*DESCRIPTION OF THE TASK*
In how many lines of the records below does the word "reportedLoss" appear? Answer with the number alone.

*AVAILABLE RECORDS*
-- ==== Sys2Proof/Proofs/Fallback.lean ====
section
/-! PROOF. The entry to FALLBACK (R46) with its report to custody (R147), and an entry's bay to the end of the event. -/

namespace Sys2Proof.Dock

open Machine Laws

variable {s t u : State} {b : Nat}

/-! ## The report that no tablet is known (R147) -/

/-- The custody of a bay after the outcome "none" (R146, R147). -/
def unseen (x : Cust) : Cust :=
  if x.state = .reconciling then { x with
    seen := .absent, state := .stocked, unattended := false, note := some ⟨.unverified, x.borrower, none, none, x.unattended⟩
    borrower := none, expected := none }
  else { x with seen := .absent }

/-- The report to custody that an entry to FALLBACK makes where the identity is absent. -/
def reportedLoss (v : State) (b : Nat) : State := if (v.bay b).sess.identity = none then v.identityReport b .absent else v

/-- What the report leaves: the bay's custody, its CUSTODY flag where it was reconciled, and nothing else of it. -/
structure Reported (b : Nat) (s t : State) : Prop where
  touched : Touched b s t
  cust : (t.bay b).cust = if (s.bay b).sess.identity = none then unseen (s.bay b).cust else (s.bay b).cust
  told : (s.bay b).sess.identity = none → (s.bay b).cust.state = .reconciling → (t.bay b).events.getLsbD 7 = true
  sess : (t.bay b).sess = (s.bay b).sess
  lane : (t.bay b).lane = (s.bay b).lane
  serve : (t.bay b).serve = (s.bay b).serve ∧ (t.bay b).lastServe = (s.bay b).lastServe
  store : t.store = s.store
  work : t.work = s.work

theorem updCust_bay (hb : s.hasBay b = true) (f : Cust → Cust) :
    (s.updCust b f).bay b = { s.bay b with cust := f (s.bay b).cust } :=
  bay_updBay_eq s b (fun r => { r with cust := f r.cust }) (fun _ => rfl) hb

/-- The record of a RECONCILING bay after the outcome "none". -/
def unverifiedBay (r : Bay) : Bay :=
  { r with
    cust := { r.cust with
      seen := .absent, state := .stocked, unattended := false, borrower := none, expected := none
      note := some ⟨.unverified, r.cust.borrower, none, none, r.cust.unattended⟩ }
    events := setBit r.events BayEvent.custody.bit }

theorem identityReport_still (hb : s.hasBay b = true) (h : (s.bay b).cust.state ≠ .reconciling) :
    s.identityReport b .absent = s.updCust b fun c => { c with seen := .absent } := by
  have hc := updCust_bay hb fun c => { c with seen := .absent }
  unfold State.identityReport
  dsimp only
  rw [hc]
  dsimp only
  cases hs : (s.bay b).cust.state with
  | vacant => rfl
  | stocked => rfl
  | reconciling => exact absurd hs h

/-- A report for a RECONCILING bay, of a state in which its number stands once. -/
theorem identityReport_reconciling (hb : s.hasBay b = true) (h : (s.bay b).cust.state = .reconciling) :
    (s.identityReport b .absent).bay b = unverifiedBay (s.bay b)
      ∧ Touched b s (s.identityReport b .absent) ∧ (s.identityReport b .absent).store = s.store
      ∧ (s.identityReport b .absent).work = s.work := by
  have hc := updCust_bay hb fun c => { c with seen := .absent }
  have he : s.identityReport b .absent = (s.updCust b fun c => { c with seen := .absent }).stock b false .unverified
      (s.bay b).cust.borrower none none := by
    unfold State.identityReport
    dsimp only
    rw [hc]
    dsimp only
    rw [h]
    unfold State.reconcile
    rw [hc]
  have hb' : (s.updCust b fun c => { c with seen := .absent }).hasBay b = true := (Touched.updCust s b _).here.trans hb
  rw [he]
  unfold State.stock
  refine ⟨?_, ((Touched.updCust s b _).trans (Touched.updCust _ b _)).trans (Touched.post _ b _), rfl, rfl⟩
  rw [post_eq, bay_updBay_eq _ b (fun r => { r with events := setBit r.events BayEvent.custody.bit }) (fun _ => rfl)
    ((Touched.updCust _ b _).here.trans hb'), updCust_bay hb', hc]
  rfl

theorem reported_loss (hb : s.hasBay b = true) : Reported b s (reportedLoss s b) := by
  unfold reportedLoss
  by_cases hi : (s.bay b).sess.identity = none
  · rw [if_pos hi]
    by_cases h : (s.bay b).cust.state = .reconciling
    · obtain ⟨he, ht, hst, hw⟩ := identityReport_reconciling hb h
      refine ⟨ht, ?_, fun _ _ => ?_, ?_, ?_, ?_, hst, hw⟩ <;> rw [he]
      · unfold unseen
        rw [if_pos hi, if_pos h]
        rfl
      · unfold unverifiedBay setBit
        dsimp only
        rw [BitVec.getLsbD_or]
        simp [BayEvent.bit]
      · rfl
      · rfl
      · exact ⟨rfl, rfl⟩
    · rw [identityReport_still hb h]
      refine ⟨Touched.updCust s b _, ?_, fun _ hr => absurd hr h, ?_, ?_, ?_, rfl, rfl⟩ <;> rw [updCust_bay hb]
      · unfold unseen
        rw [if_pos hi, if_neg h]
      · exact ⟨rfl, rfl⟩
  · rw [if_neg hi]
    exact ⟨Touched.refl b s, (if_neg hi).symm, fun h => absurd h hi, rfl, rfl, ⟨rfl, rfl⟩, rfl, rfl⟩

/-! ## FALLBACK (R46) -/

/-- The session of a bay in FALLBACK (R46). -/
def fallbackSess (n : Nat) (x : Session) : Session :=
  { x with
    state := .fallback, proposal := none, readBuf := none, status := none
    contract := some (match x.forced with
      | none => ⟨.p1, .base, 0#4, none⟩
      | some l => ⟨l, .forced, 0#4, none⟩)
    greetAt := none, breakAt := none, pollAt := none, refreshAt := none, fallAt := some (n + 30000) }

theorem enterFallback_eq (s : State) (b : Nat) : s.enterFallback b
    = ((reportedLoss (left s b (fallbackSess s.now)) b).post b .session).sessionMoved b (s.bay b).sess false := by
  have hn : ((s.wakeOver b).serveOver b .abandoned).now = s.now := (serveOver_now _ _ _).trans (wakeOver_same s b).2.2.1
  unfold State.enterFallback left
  rw [abandonServe_eq, ← hn, ← leftBay_eq]
  unfold reportedLoss
  simp only [← Option.isNone_iff_eq_none]
  rfl

/-- An entry to FALLBACK: its SESSION flag, and custody where no identity is held. -/
structure FellBack (b : Nat) (s t : State) : Prop where
  entered : Entered b s t { fallbackSess s.now (s.bay b).sess with ask := none }
  event : (t.bay b).events.getLsbD 0 = true
  cust : (t.bay b).cust = if (s.bay b).sess.identity = none then unseen (s.bay b).cust else (s.bay b).cust
  told : (s.bay b).sess.identity = none → (s.bay b).cust.state = .reconciling → (t.bay b).events.getLsbD 7 = true

theorem sessionMoved_same (hb : s.hasBay b = true) (before : Session) : Touched b s (s.sessionMoved b before false)
    ∧ ((s.sessionMoved b before false).bay b).cust = (s.bay b).cust := by
  obtain ⟨f, l, -, he, -⟩ := sessionMoved_asking hb before
  rw [he]
  refine ⟨(Touched.updStage s b f).trans (Touched.asking _ b l), ?_⟩
  rw [show (asking (s.updStage b f) l).bay b = _ from bay_updBay_eq s b (fun r => { r with stage := f r.stage }) (fun _ => rfl) hb]

theorem post_bay (hb : s.hasBay b = true) (e : BayEvent) :
    (s.post b e).bay b = { s.bay b with events := setBit (s.bay b).events e.bit } :=
  bay_updBay_eq s b (fun r => { r with events := setBit r.events e.bit }) (fun _ => rfl) hb

theorem fellBack (hb : s.hasBay b = true) (hfew : s.work.passes.length ≤ 7) : FellBack b s (s.enterFallback b) := by
  obtain ⟨ht, hx, -, -, hcu, -⟩ := left_bay hb (fallbackSess s.now)
  have hbl : (left s b (fallbackSess s.now)).hasBay b = true := ht.here.trans hb
  have hr := reported_loss hbl
  have hid : ((left s b (fallbackSess s.now)).bay b).sess.identity = (s.bay b).sess.identity := by rw [hx]; rfl
  have hrc := hr.cust
  have hrto := hr.told
  rw [hid, hcu] at hrc hrto
  have hbR := hr.touched.here.trans hbl
  have hp := post_bay hbR .session
  have hpt := hr.touched.trans (Touched.post _ b .session)
  obtain ⟨hmt, hmc⟩ := sessionMoved_same (hpt.here.trans hbl) (s.bay b).sess
  rw [enterFallback_eq]
  refine ⟨entered_moved hb hfew hpt ?_ ?_ ?_ hr.store hr.work, hmt.events 0 ?_, hmc.trans ?_, fun h1 h2 => hmt.events 7 ?_⟩
  · rw [hp]; exact hr.sess
  · rw [hp]; exact hr.lane
  · rw [hp]; exact hr.serve
  · rw [hp]
    unfold setBit
    dsimp only
    rw [BitVec.getLsbD_or]
    simp [BayEvent.bit]
  · rw [hp]; exact hrc
  · exact (Touched.post _ b .session).events 7 (hrto h1 h2)

end Sys2Proof.Dock
end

*RESULT OF THIS EXERCISE*
5